Stored data:
•••

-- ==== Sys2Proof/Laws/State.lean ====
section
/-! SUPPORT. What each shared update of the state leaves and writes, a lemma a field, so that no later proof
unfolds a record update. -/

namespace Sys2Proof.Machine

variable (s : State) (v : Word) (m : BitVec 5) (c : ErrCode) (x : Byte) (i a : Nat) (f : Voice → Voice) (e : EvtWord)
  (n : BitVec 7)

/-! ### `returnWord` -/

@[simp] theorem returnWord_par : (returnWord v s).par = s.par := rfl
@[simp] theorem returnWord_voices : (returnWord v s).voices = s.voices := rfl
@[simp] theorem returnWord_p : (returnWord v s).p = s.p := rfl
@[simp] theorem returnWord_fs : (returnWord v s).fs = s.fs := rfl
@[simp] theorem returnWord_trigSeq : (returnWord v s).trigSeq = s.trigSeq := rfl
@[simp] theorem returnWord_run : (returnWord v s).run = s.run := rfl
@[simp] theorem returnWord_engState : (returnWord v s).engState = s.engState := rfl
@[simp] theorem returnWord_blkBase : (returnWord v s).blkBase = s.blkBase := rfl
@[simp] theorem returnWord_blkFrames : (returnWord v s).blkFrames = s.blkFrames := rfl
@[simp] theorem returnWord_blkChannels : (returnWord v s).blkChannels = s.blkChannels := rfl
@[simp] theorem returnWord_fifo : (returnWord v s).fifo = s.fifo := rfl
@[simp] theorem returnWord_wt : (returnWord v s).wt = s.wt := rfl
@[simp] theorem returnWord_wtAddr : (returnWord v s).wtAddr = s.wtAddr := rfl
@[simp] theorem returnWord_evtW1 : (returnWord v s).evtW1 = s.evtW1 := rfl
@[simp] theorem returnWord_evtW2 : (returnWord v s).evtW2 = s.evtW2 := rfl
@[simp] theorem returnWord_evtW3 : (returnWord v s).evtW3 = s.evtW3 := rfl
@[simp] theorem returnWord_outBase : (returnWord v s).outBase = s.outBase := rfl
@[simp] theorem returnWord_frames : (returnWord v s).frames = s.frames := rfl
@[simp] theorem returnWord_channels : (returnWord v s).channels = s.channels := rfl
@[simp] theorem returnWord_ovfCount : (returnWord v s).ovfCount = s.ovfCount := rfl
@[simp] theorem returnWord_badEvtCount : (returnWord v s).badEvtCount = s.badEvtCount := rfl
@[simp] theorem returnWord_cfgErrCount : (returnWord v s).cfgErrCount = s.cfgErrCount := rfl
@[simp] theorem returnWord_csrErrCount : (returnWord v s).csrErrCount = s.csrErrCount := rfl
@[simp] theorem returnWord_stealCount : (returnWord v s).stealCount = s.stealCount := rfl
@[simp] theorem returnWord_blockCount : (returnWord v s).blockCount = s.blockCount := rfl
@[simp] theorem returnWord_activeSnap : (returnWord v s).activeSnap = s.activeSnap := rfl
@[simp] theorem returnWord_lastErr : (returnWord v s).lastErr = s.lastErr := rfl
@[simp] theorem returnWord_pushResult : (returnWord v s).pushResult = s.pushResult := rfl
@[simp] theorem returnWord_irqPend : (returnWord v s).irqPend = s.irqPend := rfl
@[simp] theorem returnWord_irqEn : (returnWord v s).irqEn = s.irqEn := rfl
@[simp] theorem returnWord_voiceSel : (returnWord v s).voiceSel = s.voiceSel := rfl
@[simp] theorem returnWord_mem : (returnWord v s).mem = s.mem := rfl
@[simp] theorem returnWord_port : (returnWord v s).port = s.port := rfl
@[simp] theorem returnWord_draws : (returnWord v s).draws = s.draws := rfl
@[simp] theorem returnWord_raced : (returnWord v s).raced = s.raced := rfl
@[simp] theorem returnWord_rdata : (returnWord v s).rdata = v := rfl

•••

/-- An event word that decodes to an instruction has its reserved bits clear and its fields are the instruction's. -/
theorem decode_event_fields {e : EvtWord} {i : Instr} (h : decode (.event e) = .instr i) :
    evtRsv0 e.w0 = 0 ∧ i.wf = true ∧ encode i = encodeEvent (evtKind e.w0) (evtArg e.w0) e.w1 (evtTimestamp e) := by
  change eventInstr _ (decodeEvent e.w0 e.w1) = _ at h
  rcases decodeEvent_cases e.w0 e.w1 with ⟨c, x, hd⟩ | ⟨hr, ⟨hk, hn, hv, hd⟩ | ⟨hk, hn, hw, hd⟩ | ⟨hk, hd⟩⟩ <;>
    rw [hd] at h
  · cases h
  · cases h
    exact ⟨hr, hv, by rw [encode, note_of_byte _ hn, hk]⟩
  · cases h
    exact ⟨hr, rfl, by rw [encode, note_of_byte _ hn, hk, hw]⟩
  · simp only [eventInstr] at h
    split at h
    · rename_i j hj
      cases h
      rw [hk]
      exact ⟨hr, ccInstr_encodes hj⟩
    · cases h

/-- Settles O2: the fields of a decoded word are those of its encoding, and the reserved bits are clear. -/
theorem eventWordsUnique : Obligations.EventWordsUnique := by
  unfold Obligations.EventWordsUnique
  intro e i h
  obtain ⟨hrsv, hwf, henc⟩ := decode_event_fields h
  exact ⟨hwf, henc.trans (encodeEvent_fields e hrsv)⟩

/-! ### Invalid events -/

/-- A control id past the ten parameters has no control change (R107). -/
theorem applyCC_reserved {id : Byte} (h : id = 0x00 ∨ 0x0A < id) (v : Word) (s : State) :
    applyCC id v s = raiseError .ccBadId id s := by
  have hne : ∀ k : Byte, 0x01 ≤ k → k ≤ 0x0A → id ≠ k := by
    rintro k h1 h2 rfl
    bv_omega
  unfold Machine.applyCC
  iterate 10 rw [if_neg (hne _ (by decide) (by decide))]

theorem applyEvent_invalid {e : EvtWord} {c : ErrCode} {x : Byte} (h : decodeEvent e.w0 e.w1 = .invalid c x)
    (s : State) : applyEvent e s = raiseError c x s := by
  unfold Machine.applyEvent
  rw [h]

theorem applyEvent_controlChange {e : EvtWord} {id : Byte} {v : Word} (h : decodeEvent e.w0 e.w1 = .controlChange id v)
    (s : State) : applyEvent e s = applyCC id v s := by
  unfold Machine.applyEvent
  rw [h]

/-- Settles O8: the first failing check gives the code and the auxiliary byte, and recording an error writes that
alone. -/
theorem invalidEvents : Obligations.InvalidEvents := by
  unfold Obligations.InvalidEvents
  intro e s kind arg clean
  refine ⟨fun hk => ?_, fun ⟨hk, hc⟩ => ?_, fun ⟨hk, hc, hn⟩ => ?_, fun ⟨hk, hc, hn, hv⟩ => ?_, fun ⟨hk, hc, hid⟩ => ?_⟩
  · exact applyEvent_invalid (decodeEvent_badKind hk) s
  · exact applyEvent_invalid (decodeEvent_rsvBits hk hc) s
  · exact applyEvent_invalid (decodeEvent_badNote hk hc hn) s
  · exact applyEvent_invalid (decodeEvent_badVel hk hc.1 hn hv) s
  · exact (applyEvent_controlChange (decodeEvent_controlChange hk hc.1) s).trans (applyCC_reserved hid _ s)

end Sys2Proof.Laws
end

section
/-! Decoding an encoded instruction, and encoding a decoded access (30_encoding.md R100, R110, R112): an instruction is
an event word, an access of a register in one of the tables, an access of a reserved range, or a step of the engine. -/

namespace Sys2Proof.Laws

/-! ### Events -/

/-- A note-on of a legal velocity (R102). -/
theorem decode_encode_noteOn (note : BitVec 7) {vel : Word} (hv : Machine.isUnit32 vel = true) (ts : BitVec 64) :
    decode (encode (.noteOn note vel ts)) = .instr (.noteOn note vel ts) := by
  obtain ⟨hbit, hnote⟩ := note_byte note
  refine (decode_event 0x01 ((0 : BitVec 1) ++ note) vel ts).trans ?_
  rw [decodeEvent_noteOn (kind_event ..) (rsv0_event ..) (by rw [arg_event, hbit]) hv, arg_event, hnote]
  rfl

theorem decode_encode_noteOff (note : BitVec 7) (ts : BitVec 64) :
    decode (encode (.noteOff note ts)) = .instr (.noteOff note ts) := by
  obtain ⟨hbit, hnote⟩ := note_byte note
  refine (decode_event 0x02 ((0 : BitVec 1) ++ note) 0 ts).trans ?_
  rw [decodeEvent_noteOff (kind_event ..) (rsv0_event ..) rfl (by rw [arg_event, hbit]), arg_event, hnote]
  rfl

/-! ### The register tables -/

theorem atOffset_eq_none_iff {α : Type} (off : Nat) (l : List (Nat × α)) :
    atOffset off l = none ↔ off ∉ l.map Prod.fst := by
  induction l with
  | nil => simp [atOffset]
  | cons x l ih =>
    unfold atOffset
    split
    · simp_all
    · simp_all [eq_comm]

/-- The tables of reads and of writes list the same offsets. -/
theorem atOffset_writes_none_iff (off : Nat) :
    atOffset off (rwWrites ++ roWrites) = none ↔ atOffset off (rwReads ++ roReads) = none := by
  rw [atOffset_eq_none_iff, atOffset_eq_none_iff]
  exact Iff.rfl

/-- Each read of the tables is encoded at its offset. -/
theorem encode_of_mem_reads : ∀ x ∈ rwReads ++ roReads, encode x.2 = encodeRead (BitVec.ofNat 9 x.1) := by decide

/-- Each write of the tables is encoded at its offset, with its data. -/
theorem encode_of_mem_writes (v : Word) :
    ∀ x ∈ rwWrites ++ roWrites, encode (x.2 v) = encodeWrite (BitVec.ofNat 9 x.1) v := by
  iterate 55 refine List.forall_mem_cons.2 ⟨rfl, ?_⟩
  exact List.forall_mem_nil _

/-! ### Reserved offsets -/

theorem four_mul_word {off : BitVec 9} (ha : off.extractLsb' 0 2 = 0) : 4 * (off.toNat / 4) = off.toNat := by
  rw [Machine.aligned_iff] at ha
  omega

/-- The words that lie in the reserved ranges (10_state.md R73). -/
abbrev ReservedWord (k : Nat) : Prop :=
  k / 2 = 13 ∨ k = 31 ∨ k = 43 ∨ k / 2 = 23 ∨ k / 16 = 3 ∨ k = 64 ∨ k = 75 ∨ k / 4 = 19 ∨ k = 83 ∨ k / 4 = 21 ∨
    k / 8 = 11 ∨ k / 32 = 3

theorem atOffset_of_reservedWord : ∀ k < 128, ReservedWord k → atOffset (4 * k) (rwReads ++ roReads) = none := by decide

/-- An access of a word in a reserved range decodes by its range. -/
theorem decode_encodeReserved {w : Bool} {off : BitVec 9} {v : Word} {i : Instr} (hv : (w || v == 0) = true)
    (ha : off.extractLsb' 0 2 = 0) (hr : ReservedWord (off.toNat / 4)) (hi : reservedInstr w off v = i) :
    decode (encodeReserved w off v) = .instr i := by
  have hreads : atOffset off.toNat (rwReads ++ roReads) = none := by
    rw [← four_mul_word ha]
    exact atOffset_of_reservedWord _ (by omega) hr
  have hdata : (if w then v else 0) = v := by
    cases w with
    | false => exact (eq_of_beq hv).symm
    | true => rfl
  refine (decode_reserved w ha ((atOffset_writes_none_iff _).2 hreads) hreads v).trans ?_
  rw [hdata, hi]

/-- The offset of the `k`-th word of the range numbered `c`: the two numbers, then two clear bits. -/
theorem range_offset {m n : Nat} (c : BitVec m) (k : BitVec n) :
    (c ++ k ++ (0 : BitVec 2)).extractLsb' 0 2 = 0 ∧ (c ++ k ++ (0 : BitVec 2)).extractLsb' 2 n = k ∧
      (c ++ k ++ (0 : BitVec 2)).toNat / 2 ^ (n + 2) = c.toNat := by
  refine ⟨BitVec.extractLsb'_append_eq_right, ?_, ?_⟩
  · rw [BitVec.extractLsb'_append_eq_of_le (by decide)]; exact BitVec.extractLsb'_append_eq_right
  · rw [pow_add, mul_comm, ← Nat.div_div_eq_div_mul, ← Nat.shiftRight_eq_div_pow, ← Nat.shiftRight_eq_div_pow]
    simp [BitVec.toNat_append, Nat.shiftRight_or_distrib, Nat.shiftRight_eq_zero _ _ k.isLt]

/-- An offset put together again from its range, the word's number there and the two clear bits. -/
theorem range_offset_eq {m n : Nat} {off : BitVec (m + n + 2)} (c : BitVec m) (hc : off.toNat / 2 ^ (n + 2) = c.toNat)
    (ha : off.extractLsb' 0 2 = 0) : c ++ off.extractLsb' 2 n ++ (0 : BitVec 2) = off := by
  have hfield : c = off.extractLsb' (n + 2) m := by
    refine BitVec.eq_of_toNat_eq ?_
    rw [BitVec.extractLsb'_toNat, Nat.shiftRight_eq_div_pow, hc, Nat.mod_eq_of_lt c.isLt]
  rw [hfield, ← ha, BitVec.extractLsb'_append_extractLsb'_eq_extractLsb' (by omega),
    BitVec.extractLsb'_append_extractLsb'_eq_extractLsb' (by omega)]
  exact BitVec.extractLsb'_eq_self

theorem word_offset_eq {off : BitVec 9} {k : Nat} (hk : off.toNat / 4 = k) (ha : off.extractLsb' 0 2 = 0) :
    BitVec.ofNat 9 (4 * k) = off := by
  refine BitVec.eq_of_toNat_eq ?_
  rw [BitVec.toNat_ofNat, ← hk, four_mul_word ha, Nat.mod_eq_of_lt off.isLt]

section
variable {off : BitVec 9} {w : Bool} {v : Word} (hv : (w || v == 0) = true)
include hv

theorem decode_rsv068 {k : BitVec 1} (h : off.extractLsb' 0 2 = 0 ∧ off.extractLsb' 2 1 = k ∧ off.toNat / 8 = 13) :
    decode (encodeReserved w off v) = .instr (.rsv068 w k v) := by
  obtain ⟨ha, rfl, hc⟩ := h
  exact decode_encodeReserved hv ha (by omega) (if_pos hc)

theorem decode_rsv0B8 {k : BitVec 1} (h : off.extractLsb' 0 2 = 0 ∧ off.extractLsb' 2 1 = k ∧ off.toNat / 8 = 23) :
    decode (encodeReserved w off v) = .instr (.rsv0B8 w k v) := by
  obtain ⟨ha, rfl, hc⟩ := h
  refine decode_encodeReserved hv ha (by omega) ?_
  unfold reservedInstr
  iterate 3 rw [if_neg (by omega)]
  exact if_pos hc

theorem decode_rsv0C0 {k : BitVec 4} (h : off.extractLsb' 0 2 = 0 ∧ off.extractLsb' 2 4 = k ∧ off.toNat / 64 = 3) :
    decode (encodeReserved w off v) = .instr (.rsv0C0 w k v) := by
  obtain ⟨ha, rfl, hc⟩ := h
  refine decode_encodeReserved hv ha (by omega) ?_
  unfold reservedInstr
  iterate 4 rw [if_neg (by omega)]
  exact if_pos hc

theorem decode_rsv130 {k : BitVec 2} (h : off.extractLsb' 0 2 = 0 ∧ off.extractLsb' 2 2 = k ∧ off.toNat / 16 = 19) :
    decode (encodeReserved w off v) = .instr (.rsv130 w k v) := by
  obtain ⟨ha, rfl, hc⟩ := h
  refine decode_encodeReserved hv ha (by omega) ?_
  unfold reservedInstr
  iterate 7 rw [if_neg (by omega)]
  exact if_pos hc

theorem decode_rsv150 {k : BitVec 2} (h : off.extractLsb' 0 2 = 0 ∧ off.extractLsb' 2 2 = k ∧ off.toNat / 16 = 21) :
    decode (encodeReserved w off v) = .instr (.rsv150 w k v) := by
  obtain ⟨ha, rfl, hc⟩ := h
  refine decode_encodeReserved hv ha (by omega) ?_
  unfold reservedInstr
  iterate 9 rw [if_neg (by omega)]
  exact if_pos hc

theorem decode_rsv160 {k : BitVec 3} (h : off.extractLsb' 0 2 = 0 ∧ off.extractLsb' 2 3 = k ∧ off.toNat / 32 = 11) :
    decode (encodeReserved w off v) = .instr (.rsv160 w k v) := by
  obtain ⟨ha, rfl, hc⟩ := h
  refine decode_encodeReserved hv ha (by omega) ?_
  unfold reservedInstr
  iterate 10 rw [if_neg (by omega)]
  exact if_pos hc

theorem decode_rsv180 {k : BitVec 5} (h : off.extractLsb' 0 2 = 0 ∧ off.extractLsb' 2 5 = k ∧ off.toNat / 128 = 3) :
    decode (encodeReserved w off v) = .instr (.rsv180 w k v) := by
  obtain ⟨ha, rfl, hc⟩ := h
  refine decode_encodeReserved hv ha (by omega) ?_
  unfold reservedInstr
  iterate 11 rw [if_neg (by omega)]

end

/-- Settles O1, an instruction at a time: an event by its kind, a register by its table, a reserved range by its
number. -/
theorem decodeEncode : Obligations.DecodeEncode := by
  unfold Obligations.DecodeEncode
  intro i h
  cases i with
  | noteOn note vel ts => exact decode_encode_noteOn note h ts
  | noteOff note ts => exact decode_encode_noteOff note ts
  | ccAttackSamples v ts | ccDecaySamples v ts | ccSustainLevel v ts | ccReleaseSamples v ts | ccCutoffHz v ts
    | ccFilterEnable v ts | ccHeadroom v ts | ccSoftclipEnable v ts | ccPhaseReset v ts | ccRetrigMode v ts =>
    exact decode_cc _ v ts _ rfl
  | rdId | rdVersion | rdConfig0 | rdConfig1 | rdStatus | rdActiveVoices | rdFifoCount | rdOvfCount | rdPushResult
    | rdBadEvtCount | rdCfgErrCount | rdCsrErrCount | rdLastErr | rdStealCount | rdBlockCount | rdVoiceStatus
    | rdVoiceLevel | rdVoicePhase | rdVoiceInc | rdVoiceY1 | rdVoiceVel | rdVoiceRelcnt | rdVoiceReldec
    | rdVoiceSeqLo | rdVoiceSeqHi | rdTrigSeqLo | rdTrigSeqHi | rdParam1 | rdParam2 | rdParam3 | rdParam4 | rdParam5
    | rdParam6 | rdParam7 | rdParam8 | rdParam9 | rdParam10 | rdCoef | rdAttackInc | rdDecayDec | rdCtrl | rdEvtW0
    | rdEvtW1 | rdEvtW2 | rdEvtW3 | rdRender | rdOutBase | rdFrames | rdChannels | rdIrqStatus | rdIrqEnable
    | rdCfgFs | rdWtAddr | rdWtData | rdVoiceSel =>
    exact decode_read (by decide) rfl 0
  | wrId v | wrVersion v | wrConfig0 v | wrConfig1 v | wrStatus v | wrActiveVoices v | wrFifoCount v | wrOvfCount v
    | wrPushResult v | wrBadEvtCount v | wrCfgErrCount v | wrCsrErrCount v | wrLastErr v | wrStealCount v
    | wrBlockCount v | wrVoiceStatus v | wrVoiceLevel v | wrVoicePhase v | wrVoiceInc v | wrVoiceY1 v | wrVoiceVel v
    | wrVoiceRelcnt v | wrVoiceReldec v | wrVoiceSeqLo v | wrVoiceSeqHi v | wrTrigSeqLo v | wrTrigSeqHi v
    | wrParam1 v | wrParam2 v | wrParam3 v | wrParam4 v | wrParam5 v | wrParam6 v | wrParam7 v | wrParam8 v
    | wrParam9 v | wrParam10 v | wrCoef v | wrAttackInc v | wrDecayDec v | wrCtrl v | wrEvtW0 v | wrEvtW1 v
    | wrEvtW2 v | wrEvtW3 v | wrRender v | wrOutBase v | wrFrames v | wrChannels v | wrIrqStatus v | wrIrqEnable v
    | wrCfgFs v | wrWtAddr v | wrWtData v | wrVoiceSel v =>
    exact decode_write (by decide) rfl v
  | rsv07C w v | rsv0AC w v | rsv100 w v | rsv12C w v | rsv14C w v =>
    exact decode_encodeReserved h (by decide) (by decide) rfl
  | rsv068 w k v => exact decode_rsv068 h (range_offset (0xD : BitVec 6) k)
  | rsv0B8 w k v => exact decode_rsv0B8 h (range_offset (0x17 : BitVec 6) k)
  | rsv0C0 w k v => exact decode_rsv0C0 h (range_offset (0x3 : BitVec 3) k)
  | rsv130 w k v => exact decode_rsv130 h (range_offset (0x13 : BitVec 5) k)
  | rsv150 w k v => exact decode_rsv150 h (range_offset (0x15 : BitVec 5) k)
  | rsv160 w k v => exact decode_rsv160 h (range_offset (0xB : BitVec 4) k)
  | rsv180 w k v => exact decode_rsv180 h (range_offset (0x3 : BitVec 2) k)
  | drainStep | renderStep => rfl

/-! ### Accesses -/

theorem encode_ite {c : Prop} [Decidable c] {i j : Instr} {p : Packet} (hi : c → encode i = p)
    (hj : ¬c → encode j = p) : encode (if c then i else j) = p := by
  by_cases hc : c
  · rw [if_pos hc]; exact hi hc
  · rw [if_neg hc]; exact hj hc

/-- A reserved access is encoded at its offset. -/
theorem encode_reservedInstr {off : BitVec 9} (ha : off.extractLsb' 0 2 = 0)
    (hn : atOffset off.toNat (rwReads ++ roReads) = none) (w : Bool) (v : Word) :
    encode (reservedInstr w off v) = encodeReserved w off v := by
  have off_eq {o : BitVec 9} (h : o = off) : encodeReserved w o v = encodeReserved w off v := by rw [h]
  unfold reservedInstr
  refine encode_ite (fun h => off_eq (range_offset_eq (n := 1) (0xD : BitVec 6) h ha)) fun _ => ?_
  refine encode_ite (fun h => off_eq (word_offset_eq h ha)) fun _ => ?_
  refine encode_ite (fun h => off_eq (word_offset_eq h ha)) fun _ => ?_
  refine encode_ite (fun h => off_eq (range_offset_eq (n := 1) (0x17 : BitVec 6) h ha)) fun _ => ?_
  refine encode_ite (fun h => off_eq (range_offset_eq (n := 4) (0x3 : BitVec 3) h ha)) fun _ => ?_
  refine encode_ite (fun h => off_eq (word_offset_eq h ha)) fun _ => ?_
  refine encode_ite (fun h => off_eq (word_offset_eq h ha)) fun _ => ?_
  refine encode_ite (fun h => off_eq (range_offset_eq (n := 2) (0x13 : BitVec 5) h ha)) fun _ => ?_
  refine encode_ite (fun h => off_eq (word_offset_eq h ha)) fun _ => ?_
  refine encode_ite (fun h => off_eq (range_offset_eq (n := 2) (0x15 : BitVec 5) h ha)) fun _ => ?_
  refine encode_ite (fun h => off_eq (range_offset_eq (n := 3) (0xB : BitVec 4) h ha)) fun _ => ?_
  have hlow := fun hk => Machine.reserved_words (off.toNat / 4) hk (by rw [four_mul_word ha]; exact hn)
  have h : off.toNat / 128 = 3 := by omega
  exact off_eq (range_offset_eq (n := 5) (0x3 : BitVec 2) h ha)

•••

What to work on: Once you find the line with "-- ==== Sys2Proof/Laws/State.lean" in the entries above, output it and each line after it up to and including the line with "s).p = s.p := rfl", and nothing else.

Written reply:
-- ==== Sys2Proof/Laws/State.lean ====
section
/-! SUPPORT. What each shared update of the state leaves and writes, a lemma a field, so that no later proof
unfolds a record update. -/

namespace Sys2Proof.Machine

variable (s : State) (v : Word) (m : BitVec 5) (c : ErrCode) (x : Byte) (i a : Nat) (f : Voice → Voice) (e : EvtWord)
  (n : BitVec 7)

/-! ### `returnWord` -/

@[simp] theorem returnWord_par : (returnWord v s).par = s.par := rfl
@[simp] theorem returnWord_voices : (returnWord v s).voices = s.voices := rfl
@[simp] theorem returnWord_p : (returnWord v s).p = s.p := rfl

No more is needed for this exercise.